Four Irish people arrive back in Dublin Airport after beingdeported from Israel |
Their “crime” was to attempt to pay a visit to one of the most troubled regions on the planet, in order to bear witness to the terrible reality of daily life for ordinary people on the ground.
They didn’t travel with hatred in their hearts or violent intentions, but to listen to ordinary people and the charities who work among them, show solidarity, and learn from those living and working in a conflict zone.
There was a time when Northern Ireland was a “no-go area” for tourists. If you went to Belfast, according to the prevailing wisdom of the time, you probably needed your head examined.
Nobody ever went there unless they had family or business reasons.
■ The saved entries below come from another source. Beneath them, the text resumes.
/-- A lane's faulting elements logged: they join the entry that the same issued instruction made for their home group,
part and cause, numbered from `base` on, or make one (one point DEDUCED, log entry 14). -/
def State.logLane (s : State) (base : Nat) (t : Thread) (flag : Option Nat) (a : Acc) (va cause : Nat) (behind : Bool) : State :=
  let key := s.keyOf t (if a.sp = .w then s.windowVa t va else va) cause
  let target := s.targetOf t a.sp va
  let lane : LogLane := { tid := t.id, depth := t.depth, flag := flag, acc := a }
  let s1 := s.openReport key id
  let same : LogEntry → Bool := fun e =>
    decide (base ≤ e.id) && e.core == t.id.core && e.slot == t.id.slot && e.key == key && e.target == target && e.behind == behind && !e.forward
  if s1.log.any same then { s1 with log := editBy same (fun e => { e with lanes := e.lanes ++ [lane] }) s1.log }
  else
    let e : LogEntry :=
      { id := s1.fresh, core := t.id.core, ctx := s.ctxOf t, team := t.team, slot := t.id.slot, pc := a.pc, cause := cause, target := target
        lanes := [lane], key := key, forward := false, behind := behind }
    let s2 := { s1 with log := s1.log ++ [e], fresh := s1.fresh + 1 }
    let who := s.who t
    (s2.editCore t.id.core fun c => { c with logPeak := max c.logPeak (s2.logUsed t.id.core) }).countGroup who.1 who.2 3 1

/-- The faulting elements of one lane, with the address and cause of each, logged part by part under the lowest cause of
the part (06/R143, R148). -/
def State.logFaults (s : State) (base : Nat) (t : Thread) (flag : Option Nat) (a : Acc) (l : List (Nat × Nat × Nat)) : State :=
  let part := fun (x : Nat × Nat × Nat) => (x.2.1 / 65536, s.targetOf t a.sp x.2.1)
  let parts := (l.map part).eraseDups
  parts.foldl (fun s k =>
    let mine := l.filter fun x => part x == k
    match mine with
    | [] => s
    | x :: rest =>
      let cause := rest.foldl (fun c y => min c y.2.2) x.2.2
      s.logLane base t flag { a with elems := mine.map fun y => (y.1, y.2.1) } x.2.1 cause false) s

/-- An operation of a thread that is not yet performed and that a later access waits for: an acquire, an ordered access that is
replayed, or a fence, behind which with `.REL` only writes wait unless the thread has a log entry pending (11/R249, R250; 06/R144;
17/R376). -/
def LongOp.holds (o : LongOp) (a : Acc) (writes logged : Bool) : Bool :=
  if o.src = .fence then a.ord != .rel || writes || logged else a.ord == .acq || (a.ord != .none && o.src == .replay)
/-- A later access of the thread waits at issue: for its acquire or its fence, for an ordered access of it in the log, or while the log
is full (06/R144, R145; 11/R249). An `LDC` waits for no acquire and no fence (`free`; 17/R370). -/
def State.memHold (s : State) (t : Thread) (base : Nat) (writes : Bool := true) (free : Bool := false) : Bool :=
  s.logFull t.id.core base ||
  (!free && s.ops.any fun o => o.tid == t.id && o.src != .done && o.acc.any fun a => o.holds a writes (s.hasLogged t)) ||
  (s.log.any fun e => e.lanes.any fun l => e.counts t l && (l.acc.ord != .none || l.acc.kind == .wait))

/-- What performing a lane's elements has given so far. -/
structure AccRun where
  s : State
  writes : List RegCell
  /-- Faulting elements: number, address, cause. -/
  bad : List (Nat × Nat × Nat)
  /-- Elements logged behind an entry. -/
  late : List (Nat × Nat × LogEntry)
  overran : Bool

/-- The elements of an access performed one after the other. -/
def runElems (t : Thread) (a : Acc) (flag : Option Nat) (z : AccRun) : List (Nat × Nat) → AccRun
  | [] => z
  | (i, addr) :: l =>
    match z.s.loggedLine t a.age (lineKey a.sp addr) with
    | some e => runElems t a flag { z with late := z.late ++ [(i, addr, e)] } l
    | none =>
      let op := z.s.fresh
      let r := if z.s.lateLine t a.age a.sp addr then (z.s, .late) else z.s.elemDo t a i addr op
      -- the number of the operation stays reserved for a response
      let s1 := { r.1 with fresh := r.1.fresh + 1 }
      match r.2 with
      | .got b => runElems t a flag { z with s := r.1, writes := z.writes ++ a.cells i b } l
      | .stored => runElems t a flag { z with s := r.1 } l
      | .overran => runElems t a flag { z with s := r.1, overran := true } l
      | .fault c _ => runElems t a flag { z with s := r.1, bad := z.bad ++ [(i, addr, c)] } l
      | .fabric d g =>
        let o : LongOp := { id := op, tid := t.id, depth := t.depth, flag := flag
                            writes := a.pending i, astat := 0#6, src := .fabric d g
                            acc := some { a with elems := [(i, addr)] }, dead := false }
        runElems t a flag { z with s := { s1 with ops := s1.ops ++ [o] } } l
      | .late =>
        let o : LongOp := { id := op, tid := t.id, depth := t.depth, flag := flag, writes := a.pending i, astat := 0#6
                            src := .late, acc := some { a with elems := [(i, addr)] }, dead := false }
        runElems t a flag { z with s := { s1 with ops := s1.ops ++ [o] } } l
      | .port d g =>
        let o : LongOp := { id := op, tid := t.id, depth := t.depth, flag := flag, writes := [], astat := 0#6
                            src := .port d g, acc := none, dead := false }
        runElems t a flag { z with s := { s1 with ops := s1.ops ++ [o] } } l
      | .acks l' =>
        let o : LongOp := { id := op, tid := t.id, depth := t.depth, flag := flag, writes := [], astat := 0#6
                            src := .acks l', acc := none, dead := false }
        runElems t a flag { z with s := { s1 with ops := s1.ops ++ [o] } } l
      | .window w n c =>
        let o : LongOp := { id := op, tid := t.id, depth := t.depth, flag := flag
                            writes := a.cells i (zeros (4 * c)), astat := 0#6, src := .window w n c
                            acc := some { a with elems := [(i, addr)] }, dead := false }
        runElems t a flag { z with s := { s1 with ops := s1.ops ++ [o] } } l

/-- The access writes, or is atomic. -/
def AccKind.writes : AccKind → Bool
  | .store | .atom _ _ _ | .red _ _ => true
  | _ => false
def AccKind.atomic : AccKind → Bool
  | .atom _ _ _ | .red _ _ => true
  | _ => false
/-- The access writes nothing at its home: it only reads, flushes or waits. -/
def AccKind.onlyReads : AccKind → Bool
  | .load _ | .xb _ _ | .flush _ | .wait => true
  | _ => false
/-- The access returns a value to a register. -/
def AccKind.reads : AccKind → Bool
  | .load _ | .atom _ _ _ | .xb _ _ => true
  | _ => false

/-- The memory cause that an element of n bytes would take (06/R142): of its translation, its page, its aperture or its data
(12/R267). A line that the access hits gives its translation. -/
def State.elemCause (s : State) (t : Thread) (a : Acc) (addr n : Nat) : State × Option Nat :=
  match a.sp with
  | .s =>
    (s, if !(s.team a.team).placed then some 0x14 else if a.kind.reads && (s.team a.team).scrLost addr n then some 0x17 else none)
  | .w => (s, if s.winTarget (some (s.ctxOf t)) addr n == .refused || a.kind.atomic then some 0x14 else none)
  | _ =>
    if 2 ^ 55 ≤ addr then (s, some 0x14)
    else
      let hit := (s.line? t.id.core (s.ctxOf t) (addr / 128)).filter fun l => l.w || !a.kind.writes
      let r := match hit with
        | some l => (s, Except.ok (l.xlat addr))
        | none => s.translateFor t addr
      match r.2 with
      | .error c => (r.1, some c)
      | .ok x =>
        (r.1,
         if a.kind.writes && !x.w then some 0x12
         else if a.kind.atomic && decide (4 ≤ x.apt) then some 0x14
         else if x.apt = 4 ∧ (8 < a.size ∨ r.1.winTarget (some (s.ctxOf t)) (addr % 2 ^ 32) n = WinTarget.refused) then some 0x14
         else if a.kind.atomic && x.apt != 0 && !x.rap then some 0x16
         else if a.kind.reads && x.apt == 0 && r.1.lineBad (x.pa / 128) then some 0x17
         else none)

/-- The lowest memory cause that the elements of an access would take. -/
def State.accCause (s : State) (t : Thread) (a : Acc) : State × Option Nat :=
  a.elems.foldl (fun r x =>
    let q := r.1.elemCause t a x.2 a.elem
    (q.1, match r.2, q.2 with | some c, some d => some (min c d) | none, c => c | c, none => c)) (s, none)

/-- The cause of an access whose address is not a multiple of its alignment: 0x15, or a lower cause (12/R267). -/
def State.misCause (s : State) (t : Thread) (a : Acc) : State × Nat :=
  match a.sp with
  | .w => (s, 0x14)
  | _ => let r := s.accCause t { a with elems := a.elems.take 1 }; (r.1, min (r.2.getD 0x15) 0x15)

/-- The writes that have been sent since `before` are a release at SY of a thread (19/R427). -/
def State.markRelease (s before : State) (tid : Tid) : State :=
  { s with fabric := { s.fabric with reqs := s.fabric.reqs.map fun r =>
      match r.why with
      | .store _ _ => if before.fabric.reqs.any (fun q => q.dst == r.dst && q.tag == r.tag) then r else { r with rel := some tid }
      | _ => r } }

/-- The elements of a lane's access performed and what is left of it logged or begun as operations; the acquire's L1
action follows its read (05/R117). The result says whether a credit overran (one point DEDUCED, log entry 16). -/
def State.access (s : State) (base : Nat) (t : Thread) (flag : Option Nat) (a : Acc) (align ea : Nat) : State × Bool :=
  if a.mis ∨ ea % align ≠ 0 then
    -- the formed address is the lane's, so the lane faults once, whatever parts its elements lie in
    let m := s.misCause t a
    (m.1.logLane base t flag { a with mis := true } (a.elems.headD (0, 0)).2 m.2 false, false)
  else
    let z := runElems t a flag { s := s, writes := [], bad := [], late := [], overran := false } a.elems
    let z : AccRun := if a.ord = .rel ∧ a.sc = .sy then { z with s := z.s.markRelease s t.id } else z
    let s1 := z.s.logFaults base t flag a z.bad
    let s2 := z.late.foldl (fun s x =>
      s.logLane base t flag { a with elems := [(x.1, x.2.1)] } x.2.1 x.2.2.cause true) s1
    let s3 := if a.ord = .acq ∧ z.bad = [] ∧ z.late = [] then s2.acquireL1 t.id.core (s.ctxOf t) a.sc else s2
    let o : LongOp := { id := s3.fresh, tid := t.id, depth := t.depth, flag := flag, writes := z.writes, astat := 0#6
                        src := .done, acc := none, dead := false }
    let keeps : Bool := match a.kind with | .load _ | .atom _ _ _ | .awset _ _ _ _ => true | _ => false
    (if keeps && (z.bad.isEmpty && z.late.isEmpty || !z.writes.isEmpty) then { s3 with ops := s3.ops ++ [o], fresh := s3.fresh + 1 }
     else s3, z.overran)

/-- The F32 pattern of an element of an XB block, exact (08/R183, R185). -/
def xbF32 (ty : Tag) (scale el : Nat) : Nat :=
  match xbVal ty scale el with
  | .num n m e => (fround f32 .rne 0 n m 1 e).1
  | _ => f32.nan

/-- The next reads of a `TLD` of an XB element in memory: its byte, then its block's scale word; with both read the value is
known (18/R398). A fault logs what is left of it, and a response continues it. -/
def State.xbGo (s : State) (base : Nat) (t : Thread) (flag : Option Nat) (a : Acc) : List (Nat × Nat) → State
  | [] =>
    let k := match a.kind with | .xb ty hi => (ty, hi) | _ => (.xb8, false)
    let byte := recField a.data 0 1
    let el := if k.1 = .xb8 then byte else if k.2 then byte / 16 else byte % 16
    let o : LongOp := { id := s.fresh, tid := t.id, depth := t.depth, flag := flag
                        writes := wr a.d (xbF32 k.1 (recField a.data 1 2) el) .f32, astat := 0#6, src := .done, acc := none, dead := false }
    let s1 : State := { s with ops := s.ops ++ [o], fresh := s.fresh + 1 }
    if a.ord = .acq then s1.acquireL1 t.id.core (s.ctxOf t) a.sc else s1
  | (i, addr) :: l =>
    let rest : Acc := { a with elems := (i, addr) :: l }
    if i = 1 ∧ addr % 2 ≠ 0 then s.logLane base t flag rest addr 0x15 false
    else
      match s.loggedLine t a.age (lineKey a.sp addr) with
      | some e => s.logLane base t flag rest addr e.cause true
      | none =>
        let r := if s.lateLine t a.age a.sp addr then (s, .late) else s.elemDo t a i addr s.fresh
        match r.2 with
        | .late =>
          let o : LongOp := { id := r.1.fresh, tid := t.id, depth := t.depth, flag := flag, writes := wr a.d 0 .f32, astat := 0#6
                              src := .late, acc := some rest, dead := false }
          { r.1 with ops := r.1.ops ++ [o], fresh := r.1.fresh + 1 }
        | .got b => State.xbGo r.1 base t flag { a with data := a.data ++ b } l
        | .fault c _ => r.1.logLane base t flag rest addr c false
        | .fabric d g =>
          let o : LongOp := { id := r.1.fresh, tid := t.id, depth := t.depth, flag := flag, writes := wr a.d 0 .f32, astat := 0#6
                              src := .fabric d g, acc := some rest, dead := false }
          { r.1 with ops := r.1.ops ++ [o], fresh := r.1.fresh + 1 }
        | _ => r.1.logLane base t flag rest addr 0x14 false

/-- A lane logged with a trap of its own, which it takes at its next clause boundary as a forwarded entry's lanes do
(06/R146). -/
def State.logTrap (s : State) (l : LogLane) (va cause : Nat) : State :=
  let t := s.thread l.tid
  let e : LogEntry :=
    { id := s.fresh, core := l.tid.core, ctx := s.ctxOf t, team := t.team, slot := l.tid.slot, pc := l.acc.pc, cause := cause, target := 0
      lanes := [l], key := s.keyOf t va cause, forward := true, behind := false }
  { s with log := s.log ++ [e], fresh := s.fresh + 1 }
In the early 1990s, I was among a small group of journalists who spent a few days exploring the delights of the beautiful Co Antrim coastline as the area was finally, after so many years of turmoil, beginning to open up to tourism.
Our guide, with typical Northern Irish humour, used to take pleasure from telling us that we were going back to the “most bombed hotel in Europe” every night.
We felt so bad for the staff and management at the Europa Hotel, which had suffered 36 bomb attacks during The Troubles, when another explosion just a few days after our stay greatly hampered the huge strides which were being taken in promoting this wonderful region.
They told us that journalists like us were the only people who ever stayed there, apart from the occasional businessman from the UK or Dublin. They felt we had an important role, to tell their story and the story of their city as it emerged from three decades of conflict.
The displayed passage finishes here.